CANADIAN RAILWAY OFFICE OF ARBITRATION

CASE NO. 1486

Heard at Montreal, Wednesday, March 12, 1986

Concerning

CANADIAN NATIONAL RAILWAY COMPANY

and

CANADIAN BROTHERHOOD OF RAILWAY, TRANSPORT AND GENERAL WORKERS

EX PARTE

DISPUTE:

Claim of Mr. A. R. Labelle, Car Control Clerk, Capreol, Ontario, that he was disciplined without an investigation.

BROTHERHOOD’S STATEMENT OF ISSUE:

On Tuesday, 28 May 1985, the Company conducted a "corrective interview" concerning his irregular behaviour towards a Company officer on May 14, 1985.

The contents of the interview outlining this irregularity was recorded in a letter dated March 14, 1985, which was sent to Mr. Labelle. A copy of the letter was placed on his personal file.

The Brotherhood submitted a grievance indicating that placing this letter on Mr.
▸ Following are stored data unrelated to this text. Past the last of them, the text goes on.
theorem afterCommand_frame (i : Instr) (s : State) : CommandFrame s (afterCommand i s) := by
  cases i with
  | encCreate => exact (State.encCreate_frame s).1.to_command
  | encEncode h => exact (runPlan_frame encodeElement encodeElement_frame _ s).to_command
  | encDestroy h => exact (State.encDestroy_frame h s).1.to_command
  | decCreate => exact (State.decCreate_frame s).1.to_command
  | decDecode h => exact (runPlan_frame decodeElement decodeElement_frame _ s).to_command
  | decDestroy h => exact (State.decDestroy_frame h s).1.to_command

theorem commandStep_frame (i : Instr) (s : State) : CommandFrame s (commandStep i s) := by
  cases i with
  | encCreate => exact (State.encCreate_frame s).1.to_command
  | encEncode h => exact (stepPlan_frame encodeElement encodeElement_frame _ s).to_command
  | encDestroy h => exact (State.encDestroy_frame h s).1.to_command
  | decCreate => exact (State.decCreate_frame s).1.to_command
  | decDecode h => exact (stepPlan_frame decodeElement decodeElement_frame _ s).to_command
  | decDestroy h => exact (State.decDestroy_frame h s).1.to_command

theorem blockStep_frame (s : State) : CommandFrame s s.blockStep := by
  rcases blockStep_cases s with ⟨_, h⟩ | ⟨_, _, h⟩ | ⟨i, _, _, h⟩
  · rw [h]; rfl
  · rw [h]; rfl
  · rw [h]; exact commandStep_frame i s

/-! ## One step, by the event at the port -/

theorem step_empty (s : State) (h : s.port = []) : step s = .next s.blockStep := by
  simp only [step, State.advance, h]

theorem step_event (s : State) (e : Input) (rest : List Input) (h : s.port = e :: rest) :
    step s = State.serve { s with port := rest } e := by
  simp only [step, State.advance, h]

/-- A step of the block's own. -/
theorem step_block (s : State) (h : BlockMovesNext s) :
    step s = .next (State.blockStep { s with port := s.port.tail }) := by
  cases hp : s.port with
  | nil =>
    have hs : ({ s with port := [].tail } : State) = s := by rw [List.tail_nil, ← hp]
    rw [step_empty s hp, hs]
  | cons e rest =>
    rcases h with h | h
    · rw [hp] at h; cases h
    · rw [hp] at h
      cases h
      rw [step_event s _ rest hp]
      rfl

/-- An address on which the model stops for a race is an input or output byte of the command in
flight. -/
theorem busyByte_sound (s : State) (a : Nat) (h : s.busyByte a = true) : InBusyBuffers s a := by
  unfold State.busyByte at h
  split at h
  · next hb hd =>
    split at h
    · next x m r hp =>
      obtain ⟨hx, _, rfl, _⟩ := encodePlan_loop_inv s _ x m r hp
      exact ⟨hb, .inl ⟨_, x, hd, hx, by simpa [inBuffer, InEncodeBuffers] using h⟩⟩
    · cases h
    · cases h
  · next hb hd =>
    split at h
    · next x m r hp =>
      obtain ⟨hx, _, rfl, _⟩ := decodePlan_loop_inv s _ x m r hp
      exact ⟨hb, .inr ⟨_, x, hd, hx, by simpa [inBuffer, InDecodeBuffers] using h⟩⟩
    · cases h
    · cases h
  · cases h

/-- An encode whose checks let its loop run is in flight on its buffers. -/
theorem busyByte_encode (s : State) (h : Nat) (x : EncSlot) (m : Nat) (r : Word)
    (hb : s.phase = .busy) (hd : decode s.lcmd = .ok (.encEncode h))
    (hp : s.encodePlan h = .loop x m r) (a : Nat) :
    s.busyByte a = (inBuffer s.inAddress (2 * m) a || inBuffer s.outAddress m a) := by
  simp only [State.busyByte, hb, hd, hp]

/-- A decode whose checks let its loop run is in flight on its buffers. -/
theorem busyByte_decode (s : State) (h : Nat) (x : DecSlot) (m : Nat) (r : Word)
    (hb : s.phase = .busy) (hd : decode s.lcmd = .ok (.decDecode h))
    (hp : s.decodePlan h = .loop x m r) (a : Nat) :
    s.busyByte a = (inBuffer s.inAddress m a || inBuffer s.outAddress (2 * m) a) := by
  simp only [State.busyByte, hb, hd, hp]

/-- An admitted address is not in the register window. -/
theorem admits_window (p : Params) (a : Nat) (d : Dir) (h : p.admits a d = true) :
    p.inWindow a = false := by
  simp only [Params.admits, Bool.and_eq_true, Bool.not_eq_true'] at h
  exact h.1

/-- A host access to an admitted address that exists: it stops on a byte of the command in flight, and
else it happens. -/
theorem hostByte_admitted (d : Dir) (a : Nat) (go : State → State) (s : State)
    (ha : a < s.params.memorySize) (hd : s.params.admits a d = true) :
    s.hostByte d a go = if s.busyByte a then .fault (.bufferRace a) else .next (go s) := by
  rw [State.hostByte, if_neg (by simp [admits_window _ _ _ hd]), if_neg (by omega),
    if_neg (by simp [hd])]

/-- A host's store of a byte to an admitted address that exists. -/
theorem step_memWrite (s : State) (a : Nat) (v : Byte) (rest : List Input)
    (ha : a < s.params.memorySize) (hd : s.params.admits a .write = true) :
    step { s with port := .memWrite a v :: rest } =
      if s.busyByte a then .fault (.bufferRace a)
      else .next { s with port := rest, mem := s.mem.write a v } := by
  exact (step_event { s with port := .memWrite a v :: rest } (.memWrite a v) rest rfl).trans
    (hostByte_admitted .write a (fun s => { s with mem := s.mem.write a v }) { s with port := rest } ha hd)

/-- A host's load of a byte from an admitted address that exists. -/
theorem step_memRead (s : State) (a : Nat) (rest : List Input)
    (ha : a < s.params.memorySize) (hd : s.params.admits a .read = true) :
    step { s with port := .memRead a :: rest } =
      if s.busyByte a then .fault (.bufferRace a)
      else .next { s with port := rest, readData := (s.mem.read a).setWidth 32 } := by
  exact (step_event { s with port := .memRead a :: rest } (.memRead a) rest rfl).trans
    (hostByte_admitted .read a (fun s => { s with readData := (s.mem.read a).setWidth 32 }) { s with port := rest } ha hd)
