theorem forall₂_set {α : Type} {R : α → α → Prop} {l m : List α} (h : List.Forall₂ R l m) {x y : α}
    (hxy : R x y) (i : Nat) : List.Forall₂ R (l.set i x) (m.set i y) := by
  induction h generalizing i with
  | nil => exact .nil
  | cons hab ht ih =>
    cases i with
    | zero => exact .cons hxy ht
    | succ i => exact .cons hab (ih i)

theorem forall₂_modify {α : Type} {R : α → α → Prop} {l m : List α} (h : List.Forall₂ R l m)
    {f : α → α} (hf : ∀ x y, R x y → R (f x) (f y)) (i : Nat) :
    List.Forall₂ R (l.modify i f) (m.modify i f) := by
  induction h generalizing i with
  | nil => cases i <;> exact .nil
  | cons hab ht ih =>
    cases i with
    | zero => exact .cons (hf _ _ hab) ht
    | succ i => exact .cons hab (ih i)

/-! ## Names, plans, progress and outcomes that agree -/

/-- A handle names the same on both sides, with agreeing slots. -/
inductive SameName {τ : Type} (R : Slot τ → Slot τ → Prop) : Named τ → Named τ → Prop
  | null : SameName R .null .null
  | dead : SameName R .dead .dead
  | live {x y : Slot τ} (h : R x y) : SameName R (.live x) (.live y)

/-- The checks of a transform have the same outcome on both sides, with agreeing slots. -/
inductive SamePlan {τ : Type} (R : Slot τ → Slot τ → Prop) : Plan τ → Plan τ → Prop
  | fault (c : Cause) : SamePlan R (.fault c) (.fault c)
  | done (r : Word) : SamePlan R (.done r) (.done r)
  | loop {x y : Slot τ} (h : R x y) (n : Nat) (r : Word) : SamePlan R (.loop x n r) (.loop y n r)

/-- Both sides go on, or both have stopped. -/
inductive SameProgress : Progress → Progress → Prop
  | running {s t : State} (h : SameButUnread s t) : SameProgress (.running s) (.running t)
  | stopped {s t : State} (h : SameButUnread s t) : SameProgress (.stopped s) (.stopped t)

/-- Both sides go on, or both stop with the same fault. -/
inductive SameOutcome :
    Host.Outcome State Fault Refusal → Host.Outcome State Fault Refusal → Prop
  | next {s t : State} (h : SameButUnread s t) : SameOutcome (.next s) (.next t)
  | fault (f : Fault) : SameOutcome (.fault f) (.fault f)

/-- Both sides take the same branch, and each branch agrees with its counterpart. -/
theorem ite_same {α : Type} {R : α → α → Prop} (c : Prop) [Decidable c] {p p' q q' : α}
    (h : R p q) (h' : R p' q') : R (if c then p else p') (if c then q else q') := by
  split
  · exact h
  · exact h'

/-! ## Operations that touch no slot -/

/-- The operation neither reads nor writes a slot. -/
def IgnoresSlots (g : State → State) : Prop :=
  ∀ (s : State) (e : List EncSlot) (d : List DecSlot),
    g { s with enc := e, dec := d } = { g s with enc := e, dec := d }

theorem IgnoresSlots.enc {g : State → State} (hg : IgnoresSlots g) (s : State) :
    (g s).enc = s.enc := by
  have hs : g s = { g s with enc := s.enc, dec := s.dec } := hg s s.enc s.dec
  rw [hs]

theorem IgnoresSlots.dec {g : State → State} (hg : IgnoresSlots g) (s : State) :
    (g s).dec = s.dec := by
  have hs : g s = { g s with enc := s.enc, dec := s.dec } := hg s s.enc s.dec
  rw [hs]

section Unread

variable {s t : State} (h : SameButUnread s t)
include h

theorem SameButUnread.map {g : State → State} (hg : IgnoresSlots g) : SameButUnread (g s) (g t) := by
  obtain ⟨e, d, rfl, he, hd⟩ := h.slots
  rw [hg s e d]
  exact ⟨rfl, (hg.enc s).symm ▸ he, (hg.dec s).symm ▸ hd⟩

theorem SameButUnread.phase : t.phase = s.phase := by rw [h.1]

theorem SameButUnread.lcmd : t.lcmd = s.lcmd := by rw [h.1]

theorem SameButUnread.k : t.k = s.k := by rw [h.1]

theorem SameButUnread.port : t.port = s.port := by rw [h.1]

theorem SameButUnread.raise (c : Cause) : SameButUnread (s.raise c) (t.raise c) :=
  h.map (g := State.raise c) fun _ _ _ => rfl

theorem SameButUnread.complete (r : Word) : SameButUnread (s.complete r) (t.complete r) :=
  h.map (g := State.complete r) fun _ _ _ => rfl

theorem SameButUnread.start (w : Word) : SameButUnread (s.start w) (t.start w) :=
  h.map (g := State.start w) fun _ _ _ => rfl

theorem SameButUnread.setN (n : Nat) : SameButUnread { s with n := n } { t with n := n } :=
  h.map (g := fun s => { s with n := n }) fun _ _ _ => rfl

theorem SameButUnread.setPort (p : List Input) :
    SameButUnread { s with port := p } { t with port := p } :=
  h.map (g := fun s => { s with port := p }) fun _ _ _ => rfl

theorem SameButUnread.readStatus :
    SameButUnread { s with readData := s.status } { t with readData := t.status } :=
  h.map (g := fun s => { s with readData := s.status }) fun _ _ _ => rfl

end Unread
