-- ==== Sys2Proof/Machine/ModExp.lean ====
section
/-! DEFINITION. Modular exponentiation, encryption and decryption: MEXP, ENC, DEC (R180 to R184). -/

namespace Sys2Proof.Machine

/-- `bitlen(k)` (R184). -/
def bitlen (k : Nat) : Nat := if k = 0 then 0 else Nat.log2 k + 1

/-- The loop of R184: the bits of k from bit i - 1 down to bit 0, squaring at each and multiplying by b
where the bit is 1. -/
def squareMultiply (b k m : Nat) : Nat → Nat → Nat
  | 0, acc => acc
  | i + 1, acc => squareMultiply b k m i (if k.testBit i then acc * acc % m * b % m else acc * acc % m)

/-- `modexp(base, k, m)` for m ≥ 1 (R183), by the datapath of R184 (log 14). -/
def modexp (base k m : Nat) : Nat := squareMultiply (base % m) k m (bitlen k) (1 % m)

/-- The command function of MEXP (R180). -/
def fMexp (base k m : Nat) : CmdOutcome :=
  if m = 0 then .fail .badarg .noStage else .ok (modexp base k m)

/-- Stages 1 and 2, which ENC and DEC share (R181, R182): the modulus n and the totient. -/
def keyStages (W p q : Nat) (rest : Nat → Nat → CmdOutcome) : CmdOutcome :=
  (vmul p q .modulus).andThen fun n =>
  (fit W n .modulus).andThen fun n =>
  (totient p q .totient).andThen fun ph => rest n ph

/-- The command function of ENC (R181). -/
def fEnc (W msg p q e : Nat) : CmdOutcome :=
  keyStages W p q fun n ph => (coprime e ph .exponent).gate (.ok (modexp msg e n))

/-- The command function of DEC (R182). -/
def fDec (W ct p q e : Nat) : CmdOutcome :=
  keyStages W p q fun n ph => (modinv e ph .exponent).andThen fun d => .ok (modexp ct d n)

/-- MEXP (R180). -/
def execMexp (rd _rs1 _rs2 _rs3 : RegIdx) (s : State) : Host.Outcome State Fault Refusal :=
  completing (some rd) (fun r => fMexp r.a r.b r.c) s

/-- ENC (R181). -/
def execEnc (rd _rs1 : RegIdx) (s : State) : Host.Outcome State Fault Refusal :=
  completing (some rd) (fun r => fEnc s.params.W r.a r.kp r.kq r.ke) s

/-- DEC (R182). -/
def execDec (rd _rs1 : RegIdx) (s : State) : Host.Outcome State Fault Refusal :=
  completing (some rd) (fun r => fDec s.params.W r.a r.kp r.kq r.ke) s

end Sys2Proof.Machine
end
Labelle’s file is a form of discipline and in violation of articles 24.1 and 24.2 of agreement 5.1, as clearly indicated by the arbitrator in an identical award, CROA 1349.

The Brotherhood requests that the letter be removed from his personal file and in future that such letters outlining irregularities (work-related or otherwise) will not be placed on any employee’s file without the requirement of articles 24.1 and 24.2 of agreement 5.1.

The Company denied that Mr. Labelle has been disciplined and has declined to remove the copy of this letter from his personal file at Step One and Step Two and failed to reply within the prescribed time limits at the final Step Three (Four).

FOR THE BROTHERHOOD:

(SGD.) T. N. STOL

FOR: National Vice-President

There appeared on behalf of the Company:

D. Lord – Labour Relations Officer, Montreal

W. W. Wilson – Manager Labour Relations, Montreal

G. Hutt – Trainmaster, Hornepayne

L. Bergeron – Labour Relations Trainee, Montreal

And on behalf of the Brotherhood:

R. J. Stevens – Representative, Toronto

Based on the parties’ consent for an adjournment this case will be held in abeyance until further notice by either of them.

AWARD OF THE ARBITRATOR

The Company advised that it was withdrawing its objection to the timeliness of the Trade Union’s grievance.

The only issue that must be resolved on the merits is whether the Company is obliged to invoke the procedures for holding a disciplinary investigation, as contained in the collective agreement, as a condition precedent to assessing an employee a written warning with respect to an alleged infraction.

As stated in CROA 1349, where such warnings are to be used as part of an employee’s disciplinary record the Employer’s obligation under the collective agreement is mandatory. It must hold a fair and impartial investigation of the circumstances that prompted the issuance of the written warning in order to enable the aggrieved employee to respond to the charge of an alleged wrongdoing. Failure to adhere to that requirement, irrespective of the positive purpose that is served by a disciplinary warning, will result in the vitiation of the penalty. As a result, because the Employer omitted to have recourse to a disciplinary investigation, the grievance must succeed.

The Employer is directed to remove the written warning from the grievor’s personal record.